Red Star Belgrade European Cup
(Image credit: PA)

Football is living from anniversary to anniversary at the moment, sustaining itself on increasingly tenuous strains of nostalgia. Less so today, though. 

It’s April 10 and 29 years since Red Star Belgrade went to the Olympic Stadium and built a semi-final first-leg lead over Bayern Munich, scoring one of the great European Cup goals in the process. 

They would hold their nerve in the second-leg, too, profiting from Klaus Augenthaler’s stoppage-time own goal to draw 2-2 and advance to the 1991 final. Red Star were one of the last winners of the old European Cup and arguably the greatest victims of the rebrand that would follow a year later. Ljupko Petrović’s team may have an enduring relevance within Serbian football’s complicated sense of identity, but elsewhere their memory rather slid between the continent’s shifting plates. 
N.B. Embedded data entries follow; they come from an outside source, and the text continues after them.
/-- De-rotation changes no register and no buffer but `RXB` (44_cfo.md R183). -/
theorem derotateRxb_keeps (s : State) (hz : RNum) :
    (s.derotateRxb hz).status = s.status ∧ (s.derotateRxb hz).consts = s.consts ∧ (s.derotateRxb hz).params = s.params ∧
      (s.derotateRxb hz).grid = s.grid ∧ (s.derotateRxb hz).mem.pil = s.mem.pil := by
  rw [s.derotateRxb_eq]
  exact ⟨rfl, rfl, rfl, rfl, rfl⟩

/-- No command writes a constant of the hardware or a capacity (10_state.md R31). -/
theorem CommandEffect.constants (h : CommandEffect w s t) : t.consts = s.consts ∧ t.params = s.params := by
  cases h with
  | timing =>
    obtain ⟨-, hc, hp, -⟩ := noteStart_keeps (s.writeTiming _ _) _
    exact ⟨hc, hp⟩
  | rotate hz =>
    obtain ⟨-, hc, hp, -⟩ := derotateRxb_keeps s hz
    exact ⟨hc, hp⟩
  | correct phase hz =>
    obtain ⟨-, hc, hp, -⟩ := derotateRxb_keeps (s.writeCfo phase hz) hz
    exact ⟨hc, hp⟩
  | _ => exact ⟨rfl, rfl⟩

/-- No command but `CFG` writes the record (10_state.md R29). -/
theorem CommandEffect.record (h : CommandEffect w s t) (hw : ∀ n ug up, decode w ≠ .ok (.cfg n ug up)) :
    t.grid = s.grid ∧ t.mem.pil = s.mem.pil := by
  cases h with
  | grid hd => exact absurd hd (hw _ _ _)
  | timing =>
    obtain ⟨-, -, -, hg, hm, -⟩ := noteStart_keeps (s.writeTiming _ _) _
    exact ⟨hg, by rw [hm]; rfl⟩
  | rotate hz =>
    obtain ⟨-, -, -, hg, hp⟩ := derotateRxb_keeps s hz
    exact ⟨hg, hp⟩
  | correct phase hz =>
    obtain ⟨-, -, -, hg, hp⟩ := derotateRxb_keeps (s.writeCfo phase hz) hz
    exact ⟨hg, hp⟩
  | _ => exact ⟨rfl, rfl⟩

/-- No command clears a bit of `STATUS` but bit 2, `DETF` (10_state.md R23). -/
theorem CommandEffect.status_kept (h : CommandEffect w s t) {i : Nat} (hi : i ≠ 2) (hs : s.status.getLsbD i = true) :
    t.status.getLsbD i = true := by
  cases h with
  | fault => rw [State.raise_status, setErr_getLsbD, hs, Bool.true_or]
  | grid => rw [State.writeGrid_status, setCfgv_getLsbD, hs, Bool.true_or]
  | timing =>
    obtain ⟨hst, -⟩ := noteStart_keeps (s.writeTiming _ _) _
    rw [hst, State.writeTiming_status, writeDetf_getLsbD, if_neg hi, hs]
  | rotate hz => rwa [(derotateRxb_keeps s hz).1]
  | correct phase hz => rwa [(derotateRxb_keeps (s.writeCfo phase hz) hz).1]
  | _ => exact hs

/-- No command but `SYNCCP` and `SYNCPSS` writes `DETF` (10_state.md R23). -/
theorem CommandEffect.detf (h : CommandEffect w s t) :
    t.detf = s.detf ∨ decode w = .ok .synccp ∨ ∃ th, decode w = .ok (.syncpss th) := by
  cases h with
  | fault c v => exact .inl (State.raise_detf c v)
  | grid => exact .inl (State.writeGrid_detf _ _ _ _)
  | timing hd => exact .inr hd
  | rotate hz => exact .inl (by rw [State.detf, (derotateRxb_keeps s hz).1, State.detf])
  | correct phase hz => exact .inl (by rw [State.detf, (derotateRxb_keeps (s.writeCfo phase hz) hz).1]; rfl)
  | _ => exact .inl rfl

/-! ## What a step leaves unchanged -/

/-- No step writes a constant of the hardware or a capacity: reset too keeps them (10_state.md R31). -/
theorem step_constants (h : step s = .next t) : t.consts = s.consts ∧ t.params = s.params := by
  obtain ⟨w, rest, -, he⟩ | ⟨rest, -, rfl⟩ | ⟨rest, he⟩ := step_effect h
  · exact he.constants
  · exact ⟨rfl, rfl⟩
  · exact ⟨he.consts, he.params⟩

/-- Settles O13: the four registers and the capacities are read from fields that no step writes. -/
theorem constantsNeverChange : Obligations.ConstantsNeverChange := by
  intro s t h
  obtain ⟨hc, hp⟩ := step_constants h
  simp only [State.readCsr, hc, hp, and_self]

/-- Settles O14, by the three kinds of step: of the command words only those of `CFG` write the record, and the host's other
actions cannot. -/
theorem recordChangesOnlyByCfg : Obligations.RecordChangesOnlyByCfg := by
  intro s t h hreset hcfg
  have hpv : t.consts.pilotValue = s.consts.pilotValue := by rw [(step_constants h).1]
  obtain ⟨w, rest, hw, he⟩ | ⟨rest, hr, -⟩ | ⟨rest, he⟩ := step_effect h
  · obtain ⟨hg, hp⟩ := he.record fun n ug up => hcfg w rest n ug up hw
    exact ⟨hg, hp, hpv⟩
  · exact absurd hr (hreset rest)
  · exact ⟨he.grid, he.pil, hpv⟩

/-- A step other than reset clears no bit of `STATUS` but `DETF`. -/
theorem step_status_kept (h : step s = .next t) (hreset : ¬ ∃ rest, s.host = .reset :: rest) {i : Nat} (hi : i ≠ 2)
    (hs : s.status.getLsbD i = true) : t.status.getLsbD i = true := by
  obtain ⟨w, rest, -, he⟩ | ⟨rest, hr, -⟩ | ⟨rest, he⟩ := step_effect h
  · exact he.status_kept hi hs
  · exact absurd ⟨rest, hr⟩ hreset
  · rwa [he.status]

/-- Settles O15: `CFGV` and `ERR` are bits 0 and 1 of `STATUS`. -/
theorem onlyResetClearsErrAndCfgv : Obligations.OnlyResetClearsErrAndCfgv := by
  intro s t h hclear
  by_contra hreset
  rcases hclear with ⟨hs, ht⟩ | ⟨hs, ht⟩
  · have hkept : t.err = true := step_status_kept h hreset (by decide) hs
    simp [hkept] at ht
  · have hkept : t.cfgv = true := step_status_kept h hreset (by decide) hs
    simp [hkept] at ht

/-- Settles O16, by the three kinds of step. -/
theorem onlyTimingCommandsWriteDetf : Obligations.OnlyTimingCommandsWriteDetf := by
  intro s t h hne
  obtain ⟨w, rest, hw, he⟩ | ⟨rest, hr, -⟩ | ⟨rest, he⟩ := step_effect h
  · obtain hkept | hd := he.detf
    · exact absurd hkept hne
    · exact .inr ⟨w, rest, hw, hd⟩
  · exact .inl ⟨rest, hr⟩
  · exact absurd (congrArg (·.getLsbD 2) he.status) hne

end Sys2Proof.Machine
end

section
/-! PROOFS. Every step keeps the invariant: one lemma for each effect a step can have (10_state.md R26 to R41). -/

namespace Sys2Proof.Machine

open Sys2Proof

variable {s t : State}

/-! ## What the engine writes is in form -/

/-- A length within a capacity is what a register written with it holds. -/
theorem toNat_ofNat_of_le_cap {n cap : Nat} (h : n ≤ cap) (hc : cap < 2 ^ 31) : (Word.ofNat n).toNat = n :=
  Word.toNat_ofNat_of_lt (by omega)

/-- A sequence that fits its buffer fills it up to the length written (10_state.md R36, R41). -/
theorem filled_ofNat {α : Type} {l : List α} {cap : Nat} (h : l.length ≤ cap) (hc : cap < 2 ^ 31) :
    (Buf.ofList l).Filled (Word.ofNat l.length).toNat := by
  rw [toNat_ofNat_of_le_cap h hc]
  exact Buf.ofList_filled l

/-! ## The record (40_grid_parameters.md R100 to R112) -/

/-- The record that `CFG` writes after its checks is valid. -/
theorem writeGrid_valid (hcap : s.params.capPil < 2 ^ 31) {n g pc : Nat}
    (hf : cfgFault s.params.capPil n g pc = none) :
    (s.writeGrid n g pc (pilotList (g / 2) (n - g / 2) (n / 2) pc)).GridValid := by
  obtain ⟨hsize, hcount, hlow, hedge, hroom, hvalid⟩ := cfgFault_none hf
  have hn : n ≤ 2048 := by
    simp only [Config.fftSet, List.contains_eq_mem, decide_eq_true_eq, List.mem_cons, List.not_mem_nil, or_false] at hsize
    omega
  have toNat_eq {m : Nat} (h : m < 4294967296) : (Word.ofNat m).toNat = m := Word.toNat_ofNat_of_lt h
  constructor <;>
    simp only [State.sizeN, State.sizeCP, State.sizePC, State.sizeND, State.edgeLo, State.edgeHi, State.center,
      State.writeGrid_grid, State.writeGrid_params, State.writeGrid_mem, toNat_eq (show n < _ by omega),
      toNat_eq (show n / 4 < _ by omega), toNat_eq (show g < _ by omega), toNat_eq (show pc < _ by omega),
      toNat_eq (show n - g / 2 - g / 2 < _ by omega), toNat_eq (show n - g / 2 - g / 2 - pc < _ by omega)]
  exacts [hsize, hcount, hlow, hedge, hroom, hvalid]

/-- A successful `CFG` keeps the invariant. -/
theorem State.Inv.writeGrid (hs : s.Inv) {n g pc : Nat} (hf : cfgFault s.params.capPil n g pc = none) :
    (s.writeGrid n g pc (pilotList (g / 2) (n - g / 2) (n / 2) pc)).Inv where
  caps := hs.caps
  least := hs.least
  consts := hs.consts
  mem := by
    obtain ⟨-, -, -, -, hroom, -⟩ := cfgFault_none hf
    obtain ⟨pay, txo, rxb, scr, bnd, sym, seq, -⟩ := hs.mem
    exact ⟨pay, txo, rxb, scr, bnd, sym, seq, Buf.ofList_wf (by simpa using hroom)⟩
  status := by
    rw [State.writeGrid_status, status_reserved_iff]
    intro i hi
    rw [setCfgv_getLsbD, (status_reserved_iff _).mp hs.status i hi, Bool.false_or]
    exact decide_eq_false (by omega)
  ctrl := hs.ctrl
  noFault := by rw [State.writeGrid_err]; exact hs.noFault
  fault := by rw [State.writeGrid_err]; exact hs.fault
  grid := by
    obtain ⟨-, -, -, -, -, -, hcap⟩ := hs.caps
    exact fun _ => writeGrid_valid hcap hf
  gridReset := by simp
  txo := hs.txo
  scr := hs.scr
  sym := hs.sym
  seq := hs.seq
  pil := by
    obtain ⟨-, -, -, -, -, -, hcap⟩ := hs.caps
    obtain ⟨-, -, -, -, hroom, -⟩ := cfgFault_none hf
    have hfill := filled_ofNat (l := pilotList (g / 2) (n - g / 2) (n / 2) pc) (by simpa using hroom) hcap
    rwa [pilotList_length] at hfill
  shape := hs.shape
With the same sleight of hand that the Premier League would show in England, UEFA’s Champions League adeptly created the perception of a Year Zero, with the years prior to 1992 condemned to becoming barren, featureless and rarely worth mentioning at all.    

The 1990/91 European Cup was primitive by today’s standard, comprising just 32 two teams and structured as a knockout, but Red Star would still win it with some authority. Petrović’s side was loaded with technical ability; Dejan Savicevic’s talent and story is well known, Siniša Mihaljović’s ball-striking ability has endured across western Europe, and Robert Prosinečki would acquire and retain a cultish following in the years after. Petrović was also endowed with an incendiary winger in Dragiša Binić and another firebrand component, in the instinctive and enigmatic forward, Darko Pančev.

A year previously, Dragan Stoijković’s performances at the 1990 World Cup had been enough to convince flamboyant Marseille owner Bernard Tapie to part with nearly £6m. He would ultimately be replaced by Vladimir Jugović in the side and he too would become a very fine player, but the eyes still widen at the thought of how Stojković and Savićević might entwined and flowered, and what sort of spectacle they could have been in bloom.  

Like any other side, Red Star’s permanence lives in the goals they scored in becoming champions. It exists in Prosinečki’s twin free-kicks from that run: the sly near-poster at home to Rangers and the 30-yard tracer bullet he hit against Dynamo Dresden in the quarter-finals. It was seen at Ibrox, too, in Pančev’s airborne touch and falling, thumping volley. And – of course – in the shifting of Savićević’s feet as he slalomed past half-a-dozen Dresden defenders back in Germany, scything his way up and into game’s stratosphere. 

Outrageous goals, all of them. Free of inhibition, full of life and quite incongruous with the local political mood.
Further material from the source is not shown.